Work to complete:
Print the listing below from its opening line through the line holding "e => exact nomatch h", both ends included.

Given entries:
-- ==== Sys2Proof/Tests/Slice0.lean ====
section
/-! SUPPORT. Tests. Expected values are those of spec/95_test_vectors.md (cited as V-…) or are worked out by hand from the
rule cited; the theorems named `test_hyp_…` are the witnesses of the obligations' hypotheses. -/

namespace Sys2Proof.Tests

open Sys2Proof.Machine

/-- A machine as State.reset leaves it, but with byte runs written into BUF. -/
def withBuf (runs : List (Nat × List Byte)) : State :=
  { State.reset with buf := runs.foldl (fun m r => writeBytes m r.1 r.2) [] }

/-- The state an outcome goes on in. -/
def next? : Host.Outcome State Fault Refusal → Option State
  | .next s => some s
  | .fault _ => none
  | .refused _ => none

/-- What a step on `i`, placed as the first command, leaves of STATUS, ERRCODE, DST_LEN, PAGE_OFFSET and CHECKSUM. -/
def results (i : Instr) (s : State) : Option (Word × BitVec 8 × Word × Word × BitVec 16) :=
  (next? (step (s.withFetchWord 32 (encode i).toNat))).map fun t =>
    (t.status.toWord, t.errcode, t.dstLen, t.pageOffset, t.checksum)

/-- The BUF bytes (a, n) after that step. -/
def bytesAfter (i : Instr) (s : State) (a n : Nat) : Option (List Byte) :=
  (next? (step (s.withFetchWord 32 (encode i).toNat))).map fun t => t.bytes a n

/-- A result that is no error and passes a check. -/
def okAnd {α : Type} (x : Except CmdError α) (p : α → Bool) : Bool :=
  match x with
  | .error _ => false
  | .ok a => p a

theorem exists_of_okAnd {α : Type} {x : Except CmdError α} {p : α → Bool} (h : okAnd x p = true) :
    ∃ a, x = .ok a ∧ p a = true := by
  cases x with
  | error e => exact nomatch h
  | ok a => exact ⟨a, rfl, h⟩

theorem exists_of_next? {o : Host.Outcome State Fault Refusal} (h : (next? o).isSome = true) : ∃ t, o = .next t := by
  cases o with
  | next t => exact ⟨t, rfl⟩
  | fault r => exact nomatch h
  | refused r => exact nomatch h

/-- `s` with `e` as the host's only pending entry. -/
def pending (s : State) (e : HostEvent) : State := { s with inbox := [e] }

/-! ## Well-formedness: an ill-formed term for each check -/

theorem test_wf_platform : Config.examplePlatform.Wf := by decide
theorem test_wf_platform_empty_buf : ¬ Config.Platform.Wf { bufBytes := 0, blockBase := 0, bufBase := 64 } := by decide
theorem test_wf_platform_buf_too_large : ¬ Config.Platform.Wf { bufBytes := 2 ^ 32 + 1, blockBase := 0, bufBase := 64 } := by
  decide
theorem test_wf_platform_unaligned_window : ¬ Config.Platform.Wf { bufBytes := 16, blockBase := 32, bufBase := 256 } := by
  decide
theorem test_wf_platform_windows_overlap : ¬ Config.Platform.Wf { bufBytes := 16, blockBase := 64, bufBase := 127 } := by
  decide
theorem test_wf_platform_windows_adjacent :
    Config.Platform.Wf { bufBytes := 64, blockBase := 64, bufBase := 0 } ∧
      Config.Platform.Wf { bufBytes := 2 ^ 32, blockBase := 0, bufBase := 64 } := by decide
theorem test_wf_command_zero : ¬ LegalCommand 0x00000000 := by decide
theorem test_wf_command_eight : ¬ LegalCommand 0x00000008 := by decide
theorem test_wf_command_high_bits : ¬ LegalCommand 0x00000101 := by decide
theorem test_wf_memory_unsorted : Memory.wf [(3, 0), (2, 0)] = false ∧ Memory.wf [(3, 0), (3, 0)] = false := by decide

/-! ## Decoding (R90 to R92) -/

theorem test_decode_opcode_without_reserved_bits :
    decodeWord 0b00000000_00000000_00000001_00000011#32 = .error (.reservedBits 0x103#32) := by decide
theorem test_decode_truncated : decodeBytes [0x03, 0x00, 0x00] = .error (.truncated 3) := by decide
theorem test_decode_bytes_in_order : decodeBytes [0x07, 0x00, 0x00, 0x00, 0xAA] = .ok (.patch, [0xAA]) := by decide
theorem test_decode_last_opcode_rejected : decodeWord 0b00000000_00000000_00000000_11111111#32 = .error (.reservedOpcode 255) := by
  decide
theorem test_table_word : decodeTableWord 32 0x00000005 = some .siUnpack ∧ decodeTableWord 32 0x00000009 = none := by decide

/-! ## Machines the tests share -/

/-- V-UF2-15: block 0 ends at 2^32, block 1 starts at 0. -/
def uf2v15 : State :=
  { withBuf [(0, zeros 1024), (12, [0, 0xFF, 0xFF, 0xFF, 0, 1, 0, 0]), (524, [0, 0, 0, 0, 0, 1, 0, 0])] with
    srcLen := 1024
    dstAddr := 0x400 }

/-- V-RS-3 and V-RS-8; no command reads a page's body to locate it, so the footer is all that is written. -/
def oneFooter : State :=
  { withBuf [(2040, [9, 0, 0, 0, 1, 0, 0, 0])] with srcLen := 2048, slotSel := 9 }

/-- The footers of V-RS-1's pages. -/
def fivePages : State :=
  { withBuf [(2040, [5, 1, 0, 0, 3, 0, 0, 0]), (4088, [5, 1, 0, 0, 7, 0, 0, 0]), (6136, [6, 1, 0, 0, 100, 0, 0, 0]),
      (8184, [5, 1, 0, 0, 5, 0, 0, 0]), (10232, [5, 2, 0, 0, 200, 0, 0, 0])] with
    srcLen := 10240
    slotSel := 0x0105 }

/-- The zero page page(0x28, 1, 2), patched with a zero URI: the checksum of the new body is V-CK-4's 0x57BB. -/
def patchedPage : List Byte := splice (zeros 2048) 2040 [0x28, 1, 0, 0, 2, 0, 0, 0]

/-! ## The host's side -/

/-- V-IL-1. -/
theorem test_illegal_word :
    (next? (step (State.reset.withFetchWord 32 0x80000003))).map (fun t => (t.status.toWord, t.errcode, t.buf)) =
      some (0x6, 12, []) := by decide

/-- V-LN-1: the write of CMD and then a read of STATUS, by host addresses. -/
theorem test_launch_reads_busy :
    (next? (core.run 2 (State.reset.withHostProgram [.cmd .checksum, .rd .status]))).map (·.replies) = some [0x1] := by
  decide

/-- V-HV-1, V-HV-2, V-HV-3. -/
theorem test_slot_sel_low_half :
    (next? (core.run 2 (State.reset.withHostProgram [.wr .slotSel 0xFFFF0107, .rd .slotSel]))).map (·.replies) =
      some [0x107] := by decide
theorem test_half_word_register_access :
    (next? (step (pending State.reset (.bus (.read 0x0C 2))))).map (fun t => (t.replies, t.status.hviol)) =
      some ([0], true) := by decide
theorem test_word_past_buf_end :
    (next? (step (pending State.reset (.bus (.read (0x10000 + 0xFFFE) 4))))).map (fun t => (t.replies, t.status.hviol)) =
      some ([0], true) := by decide

/-- P4 with the completion after the write: the word the poll ends on, SRC_LEN and CHECKSUM at the end. -/
theorem test_write_before_completion :
    (next? (core.run 4 ({ withBuf [(0x100, [1, 2, 3])] with srcAddr := 0x100, srcLen := 3 }.withHostProgram
      [.cmd .checksum, .wr .srcLen 5, .poll]))).map (fun t => (t.replies, t.srcLen, t.checksum)) =
      some ([0x12], 3, 0xD81F) := by decide

/-! ## Witnesses: for each obligation with hypotheses, states and operands that meet them -/

/-- A CHECKSUM in flight. -/
def inFlight : State := launch { withBuf [(0, [1, 2])] with srcLen := 2 } 3

theorem test_hyp_bytes_decode : decodeBytes [0x06, 0, 0, 0, 1, 2] = .ok (.siPack, [1, 2]) := by decide

/-- IllegalWordEndsInError: both sides of the legal range, and the lowest reserved bit. -/
theorem test_hyp_illegal_words :
    (0x00000000#32).extractLsb' 0 8 = 0#8 ∧ 8 ≤ ((0x00000008#32).extractLsb' 0 8).toNat ∧
      (0x00000101#32).extractLsb' 8 24 ≠ 0#24 ∧ State.reset.status.busy = false ∧
      (launch State.reset 0x00000008).cmdl = 0x00000008#32 := by decide

/-- StepRunsDecodedCommand, BusyWindow, ResultsReadZeroWhileBusy. -/
theorem test_hyp_in_flight :
    inFlight.status.busy = true ∧ decodeWord inFlight.cmdl = .ok .checksum ∧ inFlight.inbox = [] ∧
      (pending inFlight .engineTurn).inbox = .engineTurn :: [] ∧ (pending inFlight .poll).inbox = .poll :: [] ∧
      inFlight.platform.Wf := by decide

/-- LaunchedCommandCompletes: no entry before the engine's turn and a reset right behind it, a poll, and no entry at all. -/
theorem test_hyp_completes :
    (let s := { inFlight with inbox := [.bus (.read 4 4), .engineTurn, .reset] }
     s.status.busy = true ∧ .reset ∉ s.beforeEngine ∧ s.beforeEngine.length = 1) ∧
      .reset ∉ (pending inFlight .poll).beforeEngine ∧ .reset ∉ inFlight.beforeEngine := by decide

/-- IdleEngineDoesNothing, LaunchEffect, PollEndsWhenIdle, RegisterWindowWrites, ResetEvent. -/
theorem test_hyp_idle :
    State.reset.status.busy = false ∧ State.reset.inbox = [] ∧
      (pending State.reset .engineTurn).inbox = .engineTurn :: [] ∧
      (pending State.reset .poll).inbox = .poll :: [] ∧ (pending inFlight .reset).inbox = .reset :: [] := by decide

/-- RegisterWindowAccess: the first and the last word, and the accesses just beside the rule. -/
theorem test_hyp_window_access :
    (pending State.reset (.bus (.read (0 + 4 * 0) 4))).inbox = .bus (.read (State.reset.platform.blockBase + 4 * 0) 4) :: [] ∧
      (pending State.reset (.bus (.write (0 + 4 * 15) 4 7))).inbox =
        .bus (.write (State.reset.platform.blockBase + 4 * 15) 4 7) :: [] ∧
      State.reset.platform.blockBase ≤ 63 ∧ 63 < State.reset.platform.blockBase + 64 ∧ ¬(1 = 4 ∧ 63 % 4 = 0) ∧
      State.reset.platform.blockBase ≤ 1 ∧ ¬(4 = 4 ∧ 1 % 4 = 0) ∧ State.reset.platform.Wf := by decide

/-- RegisterWindowWrites: its reserved and read-only offsets. -/
theorem test_hyp_readonly_offsets : 0x04 ∈ [0x04, 0x08, 0x18, 0x30, 0x34, 0x38, 0x3C] ∧ 0x3C ∈ [0x04, 0x08, 0x18, 0x30, 0x34, 0x38, 0x3C] := by
  decide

Response to this exercise:
-- ==== Sys2Proof/Tests/Slice0.lean ====
section
/-! SUPPORT. Tests. Expected values are those of spec/95_test_vectors.md (cited as V-…) or are worked out by hand from the
rule cited; the theorems named `test_hyp_…` are the witnesses of the obligations' hypotheses. -/

namespace Sys2Proof.Tests

open Sys2Proof.Machine

/-- A machine as State.reset leaves it, but with byte runs written into BUF. -/
def withBuf (runs : List (Nat × List Byte)) : State :=
  { State.reset with buf := runs.foldl (fun m r => writeBytes m r.1 r.2) [] }

/-- The state an outcome goes on in. -/
def next? : Host.Outcome State Fault Refusal → Option State
  | .next s => some s
  | .fault _ => none
  | .refused _ => none

/-- What a step on `i`, placed as the first command, leaves of STATUS, ERRCODE, DST_LEN, PAGE_OFFSET and CHECKSUM. -/
def results (i : Instr) (s : State) : Option (Word × BitVec 8 × Word × Word × BitVec 16) :=
  (next? (step (s.withFetchWord 32 (encode i).toNat))).map fun t =>
    (t.status.toWord, t.errcode, t.dstLen, t.pageOffset, t.checksum)

/-- The BUF bytes (a, n) after that step. -/
def bytesAfter (i : Instr) (s : State) (a n : Nat) : Option (List Byte) :=
  (next? (step (s.withFetchWord 32 (encode i).toNat))).map fun t => t.bytes a n

/-- A result that is no error and passes a check. -/
def okAnd {α : Type} (x : Except CmdError α) (p : α → Bool) : Bool :=
  match x with
  | .error _ => false
  | .ok a => p a

theorem exists_of_okAnd {α : Type} {x : Except CmdError α} {p : α → Bool} (h : okAnd x p = true) :
    ∃ a, x = .ok a ∧ p a = true := by
  cases x with
  | error e => exact nomatch h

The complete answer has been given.